Behind them came automobiles bearing 350 more veterans too infirm to parade. Elected G. A. R. Commander-in-Chief for the coming year was 83-year-old William P. Wright, Chicago realtor. In 1865 Commander Wright captained Co. D of the 156th Illinois Volunteer Infantry.
The G. A. R., notorious years ago for its greed in the matter of pensions, was thoroughly provoked with the behavior of World War Bonuseers. Its legislative committee flayed last summer's Bonus march to Washington, blamed "the insistent and excessive demands of World War veterans" for the G. A. R.'s failure to pass legislation upping Civil War widows' pensions. The committee then curiously added: "We assured him [President Hoover] the Grand Army, of all organizations, would not embarrass the President of the United States." A resolution endorsing full payment of the Bonus to members of the American Legion was unsympathetically tabled on the ground that it was none of the G. A. R.'s business.
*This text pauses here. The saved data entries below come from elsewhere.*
/-- A node level, an override and its clearing are answered OK with the earliest round of R344: round + 1 up to tick
4,000, round + 2 after it. An override replaces the group's others from that round and keeps its count of rounds; the
row for its expiry removes what is counted down or ended. A traffic event gives a lantern of the wave the term of
R361, from the arrival less LEAD and FADE_UP, rounded down, to the arrival plus HOLD, rounded up. At a round boundary
in DECLARER a contactor group drives its contactor. exec answers a next state, the command having its own effect,
under conditions on the state and the operands alone, for nodeLevel, trafficEvent, clearGroupOverride, groupOverride,
overrideExpiry, scheduleStep. (R344, R345, R346, R359, R361, R339, R356, R357) -/
def Obligations.LevelsOverridesAndTraffic : Prop :=
  ∀ (s : State) (r : Req),
    let e := if s.clk.tick % 8000 ≤ 4000 then s.clk.tick / 8000 + 1 else s.clk.tick / 8000 + 2
    (∀ p : NodeLevelP, (let rule : Rule := { cmd := 0x0507, len := 16, fields := [(0x10, refClass p.node == 1 && (nodeRec s p.node).isSome), (0x14, decide (p.level.toNat ≤ 10000))] }; Accepted s r rule → ∃ t, exec (.nodeLevel r p) s = .next t ∧ Completed s t r rule (okWith (le 8 (max e p.atTick.toNat))) (fun s => { s with
        sch := { s.sch with nodeLevels := { node := p.node, level := p.level.toNat, fade := p.fade.toNat, since := max e p.atTick.toNat, under := none } :: s.sch.nodeLevels.filter fun z => z.node != p.node }
        pair := if paired s = true ∧ s.sys.mode = .declarer then { s.pair with replays := s.pair.replays ++ [(s.clk.tick + 1, requestBytes (.nodeLevel r p))] } else s.pair }))) ∧
    (∀ p : ClearGroupOverrideP, (let rule : Rule := { cmd := 0x0720, len := 4, fields := [(0x10, (groupOf s.cfg p.group.toNat).isSome), (0x12, p.rsv == 0)] }; Accepted s r rule → ∃ t, exec (.clearGroupOverride r p) s = .next t ∧ Completed s t r rule (okWith (le 8 e)) (fun s => { s with
        sch := { s.sch with overrides := (s.sch.overrides.filter fun o => !(o.group == p.group.toNat && decide (e ≤ o.start))).map fun o => if o.group = p.group.toNat then { o with stop := some (min e (o.stop.getD e)) } else o }
        pair := if paired s = true ∧ s.sys.mode = .declarer then { s.pair with replays := s.pair.replays ++ [(s.clk.tick + 1, requestBytes (.clearGroupOverride r p))] } else s.pair }))) ∧
    (∀ p : GroupOverrideP, (let rule : Rule := { cmd := 0x0721, len := 12, fields := [(0x10, (groupOf s.cfg p.group.toNat).isSome), (0x12, decide (p.level.toNat ≤ 10000)), (0x1A, p.rsv == 0)] }; Accepted s r rule → ∃ t, exec (.groupOverride r p) s = .next t ∧ Completed s t r rule (okWith (le 8 e)) (fun s => { s with
        sch := { s.sch with overrides := ((s.sch.overrides.filter fun o => !(o.group == p.group.toNat && decide (e ≤ o.start))).map fun o => if o.group = p.group.toNat then { o with stop := some (min e (o.stop.getD e)) } else o) ++
          [{ group := p.group.toNat, level := p.level.toNat, fade := p.fade.toNat, start := e, remaining := if p.duration = 0 then none else some p.duration.toNat, stop := none }] }
        pair := if paired s = true ∧ s.sys.mode = .declarer then { s.pair with replays := s.pair.replays ++ [(s.clk.tick + 1, requestBytes (.groupOverride r p))] } else s.pair }))) ∧
    (∀ (p : TrafficEventP) (w : Wave) (n : U32) (x : Int), waveSource p.source = some w.wave → s.cfg.waves = [w] → w.lanterns = [(n, x)] → (∀ z ∈ s.sch.terms, z.node ≠ n) →
      w.kinds.testBit (p.kind.toNat % 16) = true → p.kind.toNat % 16 ≠ 5 → p.kind.getLsbD 7 = false → p.speed ≠ 0 → i32 p.pos ≤ x → x - i32 p.pos ≤ w.reach →
      let t0 : Nat := if p.atTick = 0 then s.clk.tick else p.atTick.toNat
      let arr : Rat := mkRat t0 8000 + mkRat (36 * (x - i32 p.pos)) (1000 * p.speed.toNat)
      let up := max (arr - mkRat w.lead 10 - mkRat w.fadeUp 10).floor.toNat e
      let down := (arr + mkRat w.hold 10).ceil.toNat
      up < down → (let rule : Rule := { cmd := 0x0707, len := 20, fields := [(0x10, true), (0x14, decide (1 ≤ p.kind.toNat % 16) && decide (p.kind.toNat % 16 ≤ 5) && decide (p.kind.toNat / 16 % 8 = 0)), (0x15, p.rsv == 0), (0x1C, decide (p.atTick.toNat ≤ s.clk.tick))] }; Accepted s r rule → ∃ t, exec (.trafficEvent r p) s = .next t ∧ Completed s t r rule {} (fun s => { s with
          sch := { s.sch with terms := s.sch.terms ++ [{ node := n, level := w.level, up := up, down := down, fadeUp := w.fadeUp, fadeDn := w.fadeDn }] }
          pair := if paired s = true ∧ s.sys.mode = .declarer then { s.pair with replays := s.pair.replays ++ [(s.clk.tick + 1, requestBytes (.trafficEvent r p))] } else s.pair }))) ∧
    (∀ g : Nat, exec (.overrideExpiry g) s = .next { s with sch := { s.sch with
      overrides := s.sch.overrides.filter fun o => decide (¬ (o.group = g ∧ (o.remaining = some 0 ∨ ∃ k ∈ o.stop, k ≤ s.clk.tick / 8000))) } }) ∧
    (s.clk.tick % 8000 ≠ 0 → s.clk.stretch = false → exec .scheduleStep s = .next s) ∧
    (∀ k : Nat, s.sys.mode = .declarer → s.clk.tick % 8000 = 0 → s.eth.servo.lock ≠ 0 → k < 8 → s.cfg.groups = [(0xF008 + k, [])] → s.cfg.scheds = [] →
      (∀ o ∈ s.sch.overrides, o.group ≠ 0xF008 + k) → (contactorOf s k).want = false →
      exec .scheduleStep s = .next { s with sch := { s.sch with
        lastUtc := (utcNow s).toNat
        windowT1 := none
        groupLevels := [(0xF008 + k, 10000)] } }) ∧
    (∀ (k : Nat) (o : Override), s.sys.mode = .declarer → s.clk.tick % 8000 = 0 → s.eth.servo.lock = 0 → k < 8 → s.cfg.groups = [(0xF008 + k, [])] →
      s.sch.overrides = [o] → o.group = 0xF008 + k → o.level = 0 → o.start ≤ s.clk.tick / 8000 → o.remaining = none → o.stop = none → (contactorOf s k).want = false →
      ∃ t, exec .scheduleStep s = .next t ∧ t.sch.groupLevels = [(0xF008 + k, 0)] ∧ t.outs.contactors = (commandContactor s k true).outs.contactors ∧ t = { s with
        sch := t.sch
        outs := t.outs })
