theorem met_ConnectionsAndJoining : radioSends city = true ∧ radioSends (serving .dummy) = false ∧
    (let s := linked 0 1000 (held 0 0)
     assocOf s 0x01000005 = some child ∧ child.parent = 0 ∧ eventNow s link = some 1 ∧ listens link 1 = false ∧ child.next = none) ∧
    (eventNow (linked 0 2000 (held 0 0)) link = some 2 ∧ listens link 2 = true) ∧
    (child.heard + 80 * link.timeout ≤ 800 ∧ child.leaving = false) ∧
    ((framesFor (linked 0 0 (held 3 7)) 0x01000005).find? (fun f => f.waiting) = some (held 3 7) ∧ 3 ≤ (held 3 7).inEvent ∧ (held 3 7).msg ≠ 0 ∧ (held 3 7).total < 8 ∧
      (framesFor (linked 0 0 (held 3 8)) 0x01000005).find? (fun f => f.waiting) = some (held 3 8) ∧ 8 ≤ (held 3 8).total ∧ (held 3 8).msg ∉ [4, 5, 7, 0x10, 0x14, 0x17] ∧ (held 3 8).origin = 0 ∧ ({ held 3 8 with msg := 7 } : TxFrame).msg ∈ [4, 5, 7] ∧ ({ held 3 8 with msg := 0x10 } : TxFrame).msg = 0x10) ∧
    (let s := linked 0 4000 (held 0 0)
     s.clk.tick % 8000 = 4000 ∧ (2, s.clk.tick) ∉ s.mesh.beaconSent ∧ (netGen s).isSome = true ∧ s.mesh.secFc < 0xFFFFFFFF ∧ mayStart s 2 15 1 (beaconUs 2) = true) ∧
    (let s := { keyed with sys := { keyed.sys with mode := .standby } }
     s.clk.tick / 8000 % 16 = 0 ∧ s.mesh.standbySent ≠ some (s.clk.tick / 8000) ∧ (netGen s).isSome = true ∧ mayStart s 1 32 1 (beaconUs 1) = true) ∧
    ((joiningNode city join).any (fun n => joinAllowed city join n 0) = true ∧ join.via = 0 ∧ joiningNode city { join with home := 1 } = none) ∧
    city.pow.stores = [] ∧ city.mesh.safeToks = [] ∧ city.mesh.suitDue = [] ∧ (workLost city 2 = false ∧ workLost city 3 = false) ∧ (∀ n ∈ allNodes city, lanternUp city n = false) := by decide

def peer (up : Bool) (hs : Option Nat) (un : List (Nat × Nat)) : PeerSess := { newPeer 7 [] with up := up, hsSince := hs, sid := 1, outs := if un.isEmpty then [] else [{ seg := 7, version := 1, items := [], unacked := un }] }

def peering (p : PeerSess) (now : Nat) : State := { peered with
  now := now
  mesh := { peered.mesh with peers := [p], version := 2 } }

def part (o : List Byte) : ReplicaPart := { sess := 1, seg := 9, owner := o, version := 1, part := 0, count := 2, addr := [], items := [] }

set_option maxRecDepth 100000 in
theorem met_PeerSeatsAndAdoption : adoptFits peered 7 (adoptsWaiting peered 7) = true ∧
    adoptFits { peered with mesh := { peered.mesh with adopted := List.replicate 2049 ((city.cfg.nodes.head?).getD { node := 0, eui := [], typ := 0, feeder := 0, port := 0, cls := 0, sleepy := false, origin := 1, home := 0, short := none, joinPort := 0, prefer := 0, beacons := [] }) } } 7 [] = false ∧
    (let p := peer false (some 0) []
     let s := peering p 16000
     peerOf s 7 = some p ∧ s.now ≤ 0 + 16000 ∧ freeSlot s = some 24 ∧ s.mesh.restore = false ∧ s.upd.relay = none) ∧
    (let p := { peer true none [] with sentAt := 1, sentVer := 2 }
     peerOf (peering p 28800000) 7 = some p ∧ peersRun (peering p 0) = true ∧ p.sentVer = (peering p 0).mesh.version ∧ 28800000 < p.sentAt + 8000 * 3600) ∧
    (let p := peer true none [(0, 0)]
     let s := peering p 40000
     (∀ x ∈ s.mesh.peers ++ s.mesh.inbound, x.silent = false) ∧ p.up = true ∧ p.sentVer ≠ s.mesh.version ∧ sessionsWith s 7 = [p] ∧ p.outs = [{ seg := 7, version := 1, items := [], unacked := [(0, 0)] }] ∧ 0 + 40000 ≤ s.now ∧ (∀ o ∈ p.outs, ∀ u ∈ o.unacked, (peering p 39999).now < u.2 + 40000) ∧
     sessOf s 1 = some p ∧ p.silent = false ∧ (s.mesh.peers ++ s.mesh.inbound).find? (fun q => q.up && q.seg == p.seg) = some p ∧ (peering p 480000).mesh.inbound = [] ∧ p.lastTx + 480000 ≤ 480000 ∧ p.lastRx + 2400000 ≤ 2400000 ∧
     (part [1]).owner ≠ ownerIdOf s ∧ (part (ownerIdOf s)).owner = ownerIdOf s ∧ knownVersion s 9 = none) ∧
    (let s := { peering (peer true none []) 0 with mesh := { (peering (peer true none []) 0).mesh with replicas := [{ replica with owner := ownerIdOf peered }] } }
     replicaOf s 7 = some { replica with owner := ownerIdOf peered } ∧ (7#32) ≠ 0) := by decide
/-! Witnesses: schedules and the real-time clock -/
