-- ==== Sys2Proof/Syntax.lean ====
section
/-!
DEFINITION. The elements the DDU carries out, as syntax: one constructor of `Instr` for each of the
93 rows of spec/opcode_table.json, and the formats they are encoded in (spec/30_encoding.md).
A constructor holds the fields of its row's own bits, and the operands of a host command. The extra
bits of a symbol, and the code lengths that follow a DYN header, are not part of the row's bits: the
meaning reads them from the stream, in the order of its pseudocode (log 12).
-/

namespace Sys2Proof

/-- The formats of spec/30_encoding.md. The table's format STORED is two formats here, its header
(R103) and its raw bytes; FIXED is the row without bits (R208). -/
inductive Format where
  | hostCmd | zhdr | bhdr | storedHdr | raw | fixed | dynHdr | clSym | litLen | dist | filt | ztrl
deriving DecidableEq, Repr

/-- The typed operands carried beside a command code (R116). A command reads the operands it has
and ignores the others. -/
structure CmdOperands where
  /-- START: payload length of the first ImageData chunk. -/
  chunkRem0 : BitVec 32
  /-- START: filter stride, 1 to 8. -/
  stride0 : BitVec 4
  /-- PASS_BEGIN: data bytes per row, 1 to 2040. -/
  rowbytes0 : BitVec 11
deriving DecidableEq, Repr

/-- The operands of an element that is no command. -/
def CmdOperands.none : CmdOperands := ⟨0, 0, 0⟩

/-- The elements of the stream and the commands of the host, one constructor a row of
spec/opcode_table.json. -/
inductive Instr where
  -- host commands (R116)
  | start (chunkRem0 : BitVec 32) (stride0 : BitVec 4)
  | passBegin (rowbytes0 : BitVec 11)
  | row
  | finish
  | abort
  | cmdReserved0
  | cmdReserved6
  | cmdReserved7
  -- zlib header (R101): the fields of CMF and FLG
  | zlib (cm cinfo : BitVec 4) (fcheck : BitVec 5) (fdict : Bool) (flevel : BitVec 2)
  -- block headers (R102): BFINAL
  | blockStored (bfinal : Bool)
  | blockFixed (bfinal : Bool)
  | blockDynamic (bfinal : Bool)
  | blockReserved (bfinal : Bool)
  -- stored block (R103)
  | storedHdr (len nlen : BitVec 16)
  | raw (b : Byte)
  -- the setup of a fixed block (R208), which has no bits
  | fixed
  -- dynamic header (R104): the fields HLIT, HDIST, HCLEN
  | dyn (hlit hdist : BitVec 5) (hclen : BitVec 4)
  -- code-length alphabet (R106)
  | clLen (n : BitVec 4)
  | clRep
  | clZeroS
  | clZeroL
  -- literal/length alphabet (R109)
  | lit (b : Byte)
  | eob
  | len257 | len258 | len259 | len260 | len261 | len262 | len263 | len264
  | len265 | len266 | len267 | len268 | len269 | len270 | len271 | len272
  | len273 | len274 | len275 | len276 | len277 | len278 | len279 | len280
  | len281 | len282 | len283 | len284 | len285
  | lenInvalid286
  | lenInvalid287
  -- distance alphabet (R111)
  | dist0 | dist1 | dist2 | dist3 | dist4 | dist5 | dist6 | dist7 | dist8 | dist9
  | dist10 | dist11 | dist12 | dist13 | dist14 | dist15 | dist16 | dist17 | dist18 | dist19
  | dist20 | dist21 | dist22 | dist23 | dist24 | dist25 | dist26 | dist27 | dist28 | dist29
  | distInvalid30
  | distInvalid31
  -- filter types (R113)
  | fNone
  | fSub
  | fUp
  | fAvg
  | fPaeth
  | fInvalid (t : Byte)
  -- trailer (R114)
  | ztrl (a : BitVec 32)
deriving DecidableEq, Repr

end Sys2Proof
end

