-- ==== Sys2Proof/Machine/Symbols.lean ====
section
/-!
DEFINITION. The meanings of the literal/length symbols (spec/44_inflate_symbols.md R252 to R254, R257,
R261 to R289). A length symbol reads its extra bits and sets `mlen`; its distance symbol is the next
element (log 1).
-/

namespace Sys2Proof.Machine

/-- LIT (R252): the byte goes into the window. -/
def execLit (b : Byte) (s : State) : Out := .next (s.setWindow (s.window.put b))

/-- EOB (R253). -/
def execEob (s : State) : Out := .next (s.setInflate (s.inflate.goto .blockEnd))

/-- The first line of R254: `mlen <- LBASE + ReadBits(LEXT)`. -/
def lengthSymbol (base ext : Nat) (s : State) : Out :=
  s.withBits ext fun x s => .next (s.setTemps { s.temps with mlen := lengthOf base x, lenPend := true })

/-- LEN_257 (R261). -/
def execLen257 (s : State) : Out := lengthSymbol 3 0 s

/-- LEN_258 (R262). -/
def execLen258 (s : State) : Out := lengthSymbol 4 0 s

/-- LEN_259 (R263). -/
def execLen259 (s : State) : Out := lengthSymbol 5 0 s

/-- LEN_260 (R264). -/
def execLen260 (s : State) : Out := lengthSymbol 6 0 s

/-- LEN_261 (R265). -/
def execLen261 (s : State) : Out := lengthSymbol 7 0 s

/-- LEN_262 (R266). -/
def execLen262 (s : State) : Out := lengthSymbol 8 0 s

/-- LEN_263 (R267). -/
def execLen263 (s : State) : Out := lengthSymbol 9 0 s

/-- LEN_264 (R268). -/
def execLen264 (s : State) : Out := lengthSymbol 10 0 s

/-- LEN_265 (R269). -/
def execLen265 (s : State) : Out := lengthSymbol 11 1 s

/-- LEN_266 (R270). -/
def execLen266 (s : State) : Out := lengthSymbol 13 1 s

/-- LEN_267 (R271). -/
def execLen267 (s : State) : Out := lengthSymbol 15 1 s

/-- LEN_268 (R272). -/
def execLen268 (s : State) : Out := lengthSymbol 17 1 s

/-- LEN_269 (R273). -/
def execLen269 (s : State) : Out := lengthSymbol 19 2 s

/-- LEN_270 (R274). -/
def execLen270 (s : State) : Out := lengthSymbol 23 2 s

/-- LEN_271 (R275). -/
def execLen271 (s : State) : Out := lengthSymbol 27 2 s

/-- LEN_272 (R276). -/
def execLen272 (s : State) : Out := lengthSymbol 31 2 s

/-- LEN_273 (R277). -/
def execLen273 (s : State) : Out := lengthSymbol 35 3 s

/-- LEN_274 (R278). -/
def execLen274 (s : State) : Out := lengthSymbol 43 3 s

/-- LEN_275 (R279). -/
def execLen275 (s : State) : Out := lengthSymbol 51 3 s

/-- LEN_276 (R280). -/
def execLen276 (s : State) : Out := lengthSymbol 59 3 s

/-- LEN_277 (R281). -/
def execLen277 (s : State) : Out := lengthSymbol 67 4 s

/-- LEN_278 (R282). -/
def execLen278 (s : State) : Out := lengthSymbol 83 4 s

/-- LEN_279 (R283). -/
def execLen279 (s : State) : Out := lengthSymbol 99 4 s

/-- LEN_280 (R284). -/
def execLen280 (s : State) : Out := lengthSymbol 115 4 s

/-- LEN_281 (R285). -/
def execLen281 (s : State) : Out := lengthSymbol 131 5 s

/-- LEN_282 (R286). -/
def execLen282 (s : State) : Out := lengthSymbol 163 5 s

/-- LEN_283 (R287). -/
def execLen283 (s : State) : Out := lengthSymbol 195 5 s

/-- LEN_284 (R288). -/
def execLen284 (s : State) : Out := lengthSymbol 227 5 s

/-- LEN_285 (R289). -/
def execLen285 (s : State) : Out := lengthSymbol 258 0 s

/-- Symbol 286 is no length (R257). -/
def execLenInvalid286 (s : State) : Out := raiseErr .lenCode s

/-- Symbol 287 is no length (R257). -/
def execLenInvalid287 (s : State) : Out := raiseErr .lenCode s

end Sys2Proof.Machine
end

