-- ==== Sys2Proof/Machine/Step.lean ====
section
/-!
DEFINITION. One step of the machine: read the next element and carry it out. A command of the host
runs over several steps, without any other command between them (log 1).
-/

namespace Sys2Proof.Machine

/-- One step. -/
def step (s : State) : Host.Outcome State Fault Refusal :=
  match fetch s with
  | .instr i s' => exec i s'
  | .done o => o

/-- The state in which the next step reads and runs the element of a bare table word (log 4). -/
def State.withFetchWord (s : State) (nbits w : Nat) : State := place (tableElement nbits w) s

end Sys2Proof.Machine
end

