/-- R384: the first error is sticky. That the dead state is kept, not changed, is R141's 'no state changes'. That a PASS_BEGIN whose operand is outside its range is answered in FAILED too, and not refused, is the model's choice to check the session state before the operand (log 9). -/
def Obligations.FailedSessionIsSticky : Prop :=
  (∀ (s : State) (qs rest : List HostReq), s.session.sstate = .failed → s.port.cmd = .waiting →
    s.port.cmds = qs ++ rest → (∀ q ∈ qs, q.code = 2 ∨ q.code = 3 ∨ q.code = 4) →
    Sys2Proof.core.run qs.length s = .next { s with
      port := { cmd := .waiting, cmds := rest,
                resps := s.port.resps ++
                  List.replicate qs.length { result := s.session.result, sstate := .failed, row := none } } }) ∧
  (∀ (s : State) (c : BitVec 32) (st : BitVec 4), s.session.sstate = .failed → 1 ≤ st.toNat → st.toNat ≤ 8 →
    (∃ t, exec .abort s = .next t ∧ t.session.sstate = .idle) ∧
    ∃ t, exec (.start c st) s = .next t ∧ t.session.sstate = .active)

/-- R163, with the bit order of R75 and R76. `streamBits` lists the bits buffered and then those of the bytes still answered. -/
def Obligations.ReadBitsTakesTheNextBits : Prop :=
  ∀ (r : Reader) (n : Nat), r.Tidy →
    r.readBits 0 = .ok 0 r ∧
    (∀ (v : Nat) (t : Reader), r.readBits n = .ok v t →
      n ≤ r.streamBits.length ∧ v = numberOf (r.streamBits.take n) ∧ t.streamBits = r.streamBits.drop n ∧
      t.Tidy ∧ t.mv = r.mv ∧ t.mhave = r.mhave) ∧
    (∀ (c : ErrCode) (t : Reader), r.readBits n = .raise c t → c = .io ∨ c = .ioChunk) ∧
    (n ≤ r.streamBits.length → r.WithinChunk n → ∃ v t, r.readBits n = .ok v t)

/-- R164: byte reads bypass the bit buffer. -/
def Obligations.ReadBytesBypassesTheBitBuffer : Prop :=
  ∀ (r : Reader) (n : Nat),
    (∀ (bs : List Byte) (t : Reader), r.readBytes n = .ok bs t →
      bs.length = n ∧ r.src.bytes = bs.map some ++ t.src.bytes ∧ t.bitbuf = r.bitbuf ∧ t.bitcnt = r.bitcnt ∧
      t.mv = r.mv ∧ t.mhave = r.mhave) ∧
    (∀ (c : ErrCode) (t : Reader), r.readBytes n = .raise c t →
      (c = .io ∨ c = .ioChunk) ∧ t.bitbuf = r.bitbuf ∧ t.bitcnt = r.bitcnt) ∧
    (∀ (bs : List Byte) (rest : List (Option Byte)), r.src.bytes = bs.map some ++ rest → bs.length = n →
      n ≤ r.chunkRem.toNat → ∃ t, r.readBytes n = .ok bs t ∧ t.src.bytes = rest ∧ t.src.hops = r.src.hops ∧
        t.chunkRem.toNat = r.chunkRem.toNat - n)

/-- R162, with the answers of R161 and R166 as lists (log 3). -/
def Obligations.FetchByteHopsOverEmptyChunks : Prop :=
  ∀ r : Reader,
    (∀ (b : Byte) (bs : List (Option Byte)), r.chunkRem ≠ 0 → r.src.bytes = some b :: bs →
      r.fetchByte = .ok b { r with chunkRem := r.chunkRem - 1, src := { r.src with bytes := bs } }) ∧
    (r.chunkRem ≠ 0 → (∀ b bs, r.src.bytes ≠ some b :: bs) → ∃ t, r.fetchByte = .raise .io t) ∧
    (∀ (k : Nat) (n : BitVec 32) (hs : List (Option (BitVec 32))), r.chunkRem = 0 → n ≠ 0 →
      r.src.hops = List.replicate k (some 0) ++ some n :: hs →
      (∀ (b : Byte) (bs : List (Option Byte)), r.src.bytes = some b :: bs →
        r.fetchByte = .ok b { r with chunkRem := n - 1, src := { bytes := bs, hops := hs } }) ∧
      ((∀ b bs, r.src.bytes ≠ some b :: bs) → ∃ t, r.fetchByte = .raise .io t)) ∧
    (∀ (k : Nat) (hs : List (Option (BitVec 32))), r.chunkRem = 0 →
      (r.src.hops = List.replicate k (some 0) ∨ r.src.hops = List.replicate k (some 0) ++ none :: hs) →
      ∃ t, r.fetchByte = .raise .ioChunk t ∧ t.src.bytes = r.src.bytes)

/-- R167, one step at a time; the rule marks it as derived. After an error, FINISH or ABORT it also compares what the session leaves: the spec leaves that state unspecified and keeping it is the model's choice (log 7), and so it is of what R41 leaves unspecified after START (log 19). -/
def Obligations.ChunkSplittingIsTransparent : Prop :=
  ∀ s u s' u' : State, s.forgetChunks = u.forgetChunks → step s = .next s' → step u = .next u' →
    s'.session.result ≠ 0x11 → u'.session.result ≠ 0x11 → s'.forgetChunks = u'.forgetChunks

/-- R186 (CFB's property); the rule marks it as derived from R182 to R184. -/
def Obligations.BuildIsPrefixFree : Prop :=
  ∀ ls : List Nat, ls.length ≤ 288 → (∀ b ∈ ls, b ≤ 15) → kraftSum ls ≤ 2 ^ 15 →
    build ls = some (buildTable ls) ∧ CodeTable (buildTable ls) ∧
    (buildTable ls).length = ls.countP (· ≠ 0) ∧
    ∀ (k : Nat) (hk : k < ls.length), ls[k] ≠ 0 →
      ((buildTable ls).filter fun e => e.sym.toNat == k).map (fun e => e.len.toNat) = [ls[k]]

/-- R185. -/
def Obligations.TablesAreSorted : Prop :=
  ∀ ls : List Nat,
    (buildTable ls).Perm (assignCodes ls 0 ((List.range 16).map (firstCode ls))) ∧
    (buildTable ls).Pairwise fun x y =>
      x.len.toNat < y.len.toNat ∨ (x.len.toNat = y.len.toNat ∧ x.bits.toNat ≤ y.bits.toNat)

/-- R188 in its equivalent form for a prefix-free table, R189, and the empty table of R190. -/
def Obligations.MatchDecodesTheNextCode : Prop :=
  ∀ (t : List HuffEntry) (r : Reader), CodeTable t → r.Tidy →
    (∀ e ∈ t, e.code <+: r.streamBits → r.WithinChunk e.len.toNat →
      ∃ u, r.matchSymbol t = .ok e.sym u ∧ u.Tidy ∧ u.streamBits = r.streamBits.drop e.len.toNat) ∧
    ((∀ e ∈ t, ¬e.code <+: r.streamBits) →
      (∀ e ∈ t, e.len.toNat ≤ r.streamBits.length ∧ r.WithinChunk e.len.toNat) →
      ∃ u, r.matchSymbol t = .raise .noMatch u) ∧
    r.matchSymbol [] = .raise .noMatch { r with mv := 0, mhave := 0 }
Hostility to the Legion's Bonus demand continued to flare elsewhere throughout the land. At Chattanooga ex-soldiery banded together under the name of American Veterans, took a strong anti-Bonus stand. Robert K. Cassatt, Philadelphia banker, resigned from his local Legion post. Another Legion resignee was Major General George B. Duncan, retired, of Lexington, Ky., commander of the 82nd Division. When Rear Admiral William Sowden Sims, retired, an adviser to the National Economy League, announced that he had relinquished an honorary Legion membership, Louis Arthur Johnson, the Legion's new national commander, denied the Legion had any honorary members, called the Admiral's resignation "a publicity stunt." Admiral Sims retorted that he was made an honorary member at the Boston convention in 1931, had a medal to prove it.